Trump or No Trump, 2024 GOP Field Is Off and Running

AP Photo/Joe Maiorana

Florida Gov. Ron DeSantis is flying high. His re-election campaign announced another huge spike in donations — $10.2 million in May, giving him a total of $124 million for the cycle.

And he’s just getting started.

The governor’s two main Democratic rivals are simply outclassed. Former Republican governor-turned-Democrat Charlie Crist raised $1 million in May for a total of $10.2 million. And Florida Commissioner of Agriculture Nikki Fried raised $302,500 for a total of $6.9 million.

DeSantis’s fundraising haul is significant not only for the governor’s race in Florida but for any potential presidential nomination run as well. He can use any money left over from his re-election campaign in a potential presidential campaign, giving the governor a nice head start going into 2023.

According to the Washington Post, there are at least 15 potential GOP primary candidates, all vying for cash, donors, and attention. As the midterms approach, there’s likely to be a re-establishment of reality for at least a few of those candidates when they realize they have a better chance of winning the lottery than they do winning the Republican nomination for president.

The significance of this early maneuvering among candidates is that there are several of them who will challenge for the grand prize even if Donald Trump runs in 2024. Trump is still the bull elephant in the room, but there are several challengers to his throne who believe they can defeat him.

A lot can happen between now and the start of the primary season in January of 2024. But whether it’s a go/no-go for Trump, his potential successors are scrambling for a place at the table and a platform from which to run.

At least six senators have made appearances in Iowa or New Hampshire already, joining former Trump advisers and appointees like Pence, former secretary of state Mike Pompeo and former ambassador to the U.N. Nikki Haley. Nine potential candidates, including former New Jersey governor Chris Christie and Maryland Gov. Larry Hogan, have spoken at the Ronald Reagan Presidential Library, laying out their vision for the future of the party, with Rep. Liz Cheney (R-Wyo.), a prominent Trump critic with a national profile, scheduled to speak there on June 29. Pompeo in particular has been aggressive at working donors and operatives, asking many what he needs to do to win the nomination. Pompeo has told others he would run against Trump, though he has not made a final decision, people who have spoken to him say.

“They are working hard at it, some more than others,” said Ron Kaufman, a Republican National Committee member from Massachusetts, who had a set of potential candidates over to his house in March as part of a fundraiser for the New Hampshire state party. In addition to Cotton, Sens. Ted Cruz (R-Tex.), Tim Scott (R-S.C.) and Rick Scott (R-Fla.) spoke at the event.

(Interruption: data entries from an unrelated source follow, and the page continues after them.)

-- ==== Sys2Proof/WellFormed.lean ====
section
/-! DEFINITION. Which terms of Instr stand for a word. The types of the operands carry every width of
spec/30_encoding.md R59, so one check is left: a SYS word is neither 00E0 nor 00EE (R62, R66 row 1). -/

namespace Sys2Proof

/-- R62: the words 0x00E0 and 0x00EE are CLS and RET, so no SYS has the address field 0x0E0 or 0x0EE. -/
def WellFormed (i : Instr) : Bool :=
  match i with
  | .sys nnn => nnn != 0x0E0#12 && nnn != 0x0EE#12
  | .cls => true
  | .ret => true
  | .jp _ => true
  | .call _ => true
  | .seImm _ _ => true
  | .sneImm _ _ => true
  | .seReg _ _ _ => true
  | .ldImm _ _ => true
  | .addImm _ _ => true
  | .ldReg _ _ => true
  | .orReg _ _ => true
  | .andReg _ _ => true
  | .xorReg _ _ => true
  | .addReg _ _ => true
  | .subReg _ _ => true
  | .shr _ _ => true
  | .subnReg _ _ => true
  | .shl _ _ => true
  | .sneReg _ _ _ => true
  | .ldI _ => true
  | .jpV0 _ => true
  | .rnd _ _ => true
  | .drw _ _ _ => true
  | .skp _ => true
  | .sknp _ => true
  | .ldVxDT _ => true
  | .ldVxK _ => true
  | .ldDTVx _ => true
  | .ldSTVx _ => true
  | .addI _ => true
  | .ldF _ => true
  | .ldB _ => true
  | .storeRegs _ => true
  | .loadRegs _ => true

end Sys2Proof
end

Senators always believe that they’re on the fast track to the presidency by being in the Senate. Historically, that’s hogwash. Only John F. Kennedy and Barack Obama managed to win the election to the presidency, leading to the conclusion that running for president as a sitting Senator is an invitation to fail.

So is running against Trump. All the early polling shows Trump lapping the field in the primary states. DeSantis may be neck and neck with Trump in national polling, but it’s still a matter of gathering enough delegates, and in individual states, Trump currently enjoys a huge advantage.

So why are all these Republicans asking for a whipping? The answer is that Trump is vulnerable and the midterm elections will probably show where.

In Iowa, which is expected to host the first Republican caucus in 2024, political power brokers like Bob Vander Plaats, the president of the Family Leader, a Christian conservative group, has been telling people that even if Trump runs there is a good chance of a contested campaign.

“If you come at Trump from the left — say a Mitt Romney approach — I don’t think that would ever work,” he said. “If you came at Trump from the right — more like a Pence or a Pompeo or a Ted Cruz or a DeSantis — then I think people would be willing to listen.”

After visits by Pence and Pompeo in recent months, the Family Leader has invited Fox News Host Tucker Carlson to speak at its annual conference in July.

The Republican Party whales — donors with deep pockets and an outsize influence in primaries — are lining up against Trump. “Republicans think he is declining in relevance and they want someone else,” one adviser close to major Republican donors told the Post. “But people feel like they have to appease him. We are in the appeasement phase.”

Being in a defensive crouch is not the best way to attack or defend oneself when the opposition is looking to chop off its head. The J6 Committee won’t destroy Trump. But they could force the GOP to spend time and effort defending him. That’s not a good look for the Republican Party.

Hopefully, Republicans will find a way to finesse the Trump question. Either he’ll be the nominee, or they will have figured out how to respond to attacks on him and the party he still leads.